To help you apply all the YAML changes thoroughly and safely, this section highlights the main changes from 4.22. All these changes are taken care of in the files shared with Duke.

Key Changes

  1. Zookeeper Removal: Zookeeper is no longer required and must be removed

  2. Environment Variables:

    • nirmata.workflow.usecurator added to catalog and config Deployments

  3. Policies Service Split: Split into 3 different deployments:

    • Policies: exposes the policies API
    • Policies-processor: implements background tasks
    • Policies-event-processor: processes events coming from the clusters

    The deployments share the same image. The identity of the pods is defined by environment variables: nirmata.policies.api, nirmata.policies.processor, nirmata.policies.event.processor.

  4. New Environment Variables: Added 2 environment variables:

    • nirmata.llm.apps.host
    • nirmata.datapipeline.enabled

  5. LLM Apps Service: All Nirmata services implementing AI features must send AI Bedrock requests to llm-apps.

  6. Environments Service Split: Split into 2 deployments:

    • Environments: provides the API
    • Environment-processor: implements background tasks

AI Configuration

This release introduces two new AI-powered features: Summarization & Prioritization, and Remediation.

These features are exclusively compatible with AWS Bedrock, the AI backend service validated by Nirmata. We have validated these features using two models: Anthropic Claude SONNET 3.7 and Anthropic Claude SONNET 4.0.

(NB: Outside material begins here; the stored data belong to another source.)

-- ==== Sys2Proof/Tests/Slice0.lean ====
section
/-! SUPPORT. Tests/Slice0.lean: tests whose expected results come from the spec (30_encoding.md, 95_test_vectors.md; each
names its source), and for each obligation with hypotheses a named witness that meets them. -/

-- One proof after another: side by side they take one stack each and too much memory together.
set_option Elab.async false

namespace Sys2Proof.Tests

open Sys2Proof Sys2Proof.Machine

/-! ## Small states -/

/-- Idle, link open, both buffers zero, nothing queued. -/
def quiet : State :=
  { State.reset with txBuf := Vector.replicate 8 0, rxBuf := Vector.replicate 262 0, linkOpen := true }

/-- The state an answer gives, if it gives one. -/
def nextOf : Answer → Option State
  | .next t => some t
  | .fault _ | .refused _ => none

/-- What `f` reads in the state an answer gives. -/
def readOf {α : Type} (f : State → α) (a : Answer) : Option α := (nextOf a).map f

/-- `quiet` with the request `bs` in TxBuf. -/
def withRequest (bs : List Byte) : State := loadRequest bs quiet

/-- `quiet` with `bs` in RxBuf and its length in RX_LEN. -/
def withReply (bs : List Byte) : State :=
  { quiet with rxBuf := storeBytes quiet.rxBuf 0 bs, rxLen := BitVec.ofNat 9 bs.length }

/-- `quiet` with operand registers. -/
def operands (addr : Word) (sub data : Byte) : State := { quiet with encAddr := addr, encSub := sub, encData := data }

/-- The CONTROL STOP frame (95_test_vectors.md S1). -/
def stopFrame : List Byte := [0x55, 0x10, 0x00, 0x03, 0x03, 0x6C, 0x3D]

/-- The READ request with count 4 (95_test_vectors.md S2). -/
def pollFrame : List Byte := [0x55, 0x10, 0x00, 0x01, 0x02, 0x04, 0x9C, 0xBE]

/-- Transmitting the STOP frame (95_test_vectors.md T6). -/
def inTx : State := { withRequest stopFrame with phase := .tx, rxExp := 7 }

/-- Waiting for the reply to the STOP frame (95_test_vectors.md T6). -/
def inRx : State := { withRequest stopFrame with phase := .rx, rxExp := 7, txIdx := 7, wireOut := stopFrame }

/-- The TxBuf bytes of a request. -/
def request (s : State) : List Byte := prefixBytes s.txBuf s.txLen.toNat

/-! ## Well-formedness refuses ill-formed terms -/

theorem test_wf_reserved_opcode_below_8 : Instr.wf (.reservedOp8F 7 0) = false := by decide

theorem test_wf_frame_payload_over_255 : Frame.wf ⟨0, 1, 0, List.replicate 256 0⟩ = false := by decide +kernel

theorem test_wf_event_of_no_host (a : Access) : Event.wf (.host Config.nHosts a) = false := by simp [Event.wf]

theorem test_wf_statement_too_long (bs : List Byte) (h : bs.length = 65536) : Stmt.wf (.loadRx bs) = false := by
  simp [Stmt.wf, h]

theorem test_wf_statement_of_wire_code : Stmt.wf (.instr .frameRead) = false := by decide

/-! ## Decoding words written out from 30_encoding.md R91, R101, R105 and R82 -/

theorem test_decode_crc :
    decode (.command 0x0001) = .ok .crcInit ∧ decode (.command 0x5502) = .ok (.crcByte 0x55) := by decide

theorem test_decode_encode_read_write :
    decode (.command 0x0013) = .ok (.encRead false) ∧ decode (.command 0x0113) = .ok (.encRead true) ∧
    decode (.command 0x0023) = .ok (.encWrite false) ∧ decode (.command 0x0123) = .ok (.encWrite true) := by decide

theorem test_decode_encode_control_request :
    decode (.command 0x0033) = .ok (.encControl false) ∧ decode (.command 0x0133) = .ok (.encControl true) ∧
    decode (.command 0x0043) = .ok (.encRequest false) ∧ decode (.command 0x0143) = .ok (.encRequest true) := by decide

theorem test_decode_plain_commands :
    decode (.command 0x0004) = .ok .validate ∧ decode (.command 0x0005) = .ok .xact ∧
    decode (.command 0x0006) = .ok .flush ∧ decode (.command 0x0007) = .ok .clear := by decide

theorem test_decode_reserved_opcodes :
    decode (.command 0x0000) = .ok (.reservedOp0 0) ∧ decode (.command 0xFFFF) = .ok (.reservedOp8F 15 0xFFF) ∧
    decode (.command 0x0008) = .ok (.reservedOp8F 8 0) := by decide

theorem test_decode_wire_codes :
    decode (.wire 0x01) = .ok .frameRead ∧ decode (.wire 0x02) = .ok .frameWrite ∧
    decode (.wire 0x03) = .ok .frameControl ∧ decode (.wire 0x04) = .ok .frameRequest := by decide

theorem test_decode_rejects_by_name :
    decode (.command 0x0011) = .error (.command .reservedBits) ∧
    decode (.command 0x0105) = .error (.command .reservedBits) ∧
    decode (.command 0x0213) = .error (.command .reservedBits) ∧
    decode (.command 0x0003) = .error (.command .badFunction) ∧
    decode (.wire 0x00) = .error (.wire .notAFunctionCode) := by decide

theorem test_decode_table_words :
    decodeTableWord 16 0x0001 = some .crcInit ∧ decodeTableWord 16 0x0002 = some (.crcByte 0) ∧
    decodeTableWord 8 0x03 = some .frameControl ∧ decodeTableWord 8 0x08 = some (.reservedOp8F 8 0) := by decide

theorem test_decode_stop_frame : decodeFrame stopFrame = .ok ⟨0x0010, 0x03, 0x03, []⟩ := by decide +kernel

Please note that if you intend to use Claude 4.0, it is crucial to increase its model quotas to at least match the default quotas of Claude 3.7. The default quotas for Claude 4.0 are significantly lower, which can lead to frequent request throttling.

The inference profile must be created in the AWS account of the customer.

Inference Profile Creation

To create an inference profile, first locate the ARN of your desired model (Claude 4.0 or Claude 3.7). Model ARNs follow a specific format. You can then use this ARN to generate the profile.

arn:aws:bedrock:<region>:<your-aws-account-number>:inference-profile/us.anthropic.claude-sonnet-4-20250514-v1:0

Or

arn:aws:bedrock:<region>:<your-aws-account-number>:inference-profile/us.anthropic.claude-3-7-sonnet-20250219-v1:0

aws bedrock list-inference-profiles --region <your-region> --no-cli-pager

aws bedrock create-inference-profile        \
    --inference-profile-name <profile-name> \
    --model-source  copyFrom='<model-arn>'  \ 
    --region <your-region>

Pod Identity Configuration for EKS Clusters

To establish a trust relationship between Nirmata’s llm-app pods and the AWS Bedrock service, you must first configure an AWS Role. This role will be assumed by the llm-app pods, which are responsible for sending all Bedrock API requests. Therefore, all pods within this deployment need to be trusted by AWS.

Create an IAM role named nirmata-bedrock-role in your AWS Console. Then, attach the AmazonBedrockFullAccess policy to this role.

Then select the Trust relationships tab and click on Edit trust policy. Insert the following JSON:

{
    "Version": "2012-10-17",
    "Statement": [
        {
            "Effect": "Allow",
            "Principal": {
                "Service": "pods.eks.amazonaws.com"
            },
            "Action": [
                "sts:AssumeRole",
                "sts:TagSession"
            ]
        }
    ]
}

This next step links the IAM role from Step 1 to the Kubernetes service account of the llm-apps pods: llm-app. This association tells EKS that any pod using the llm-apps service account should be allowed to assume the nirmata-bedrock-role.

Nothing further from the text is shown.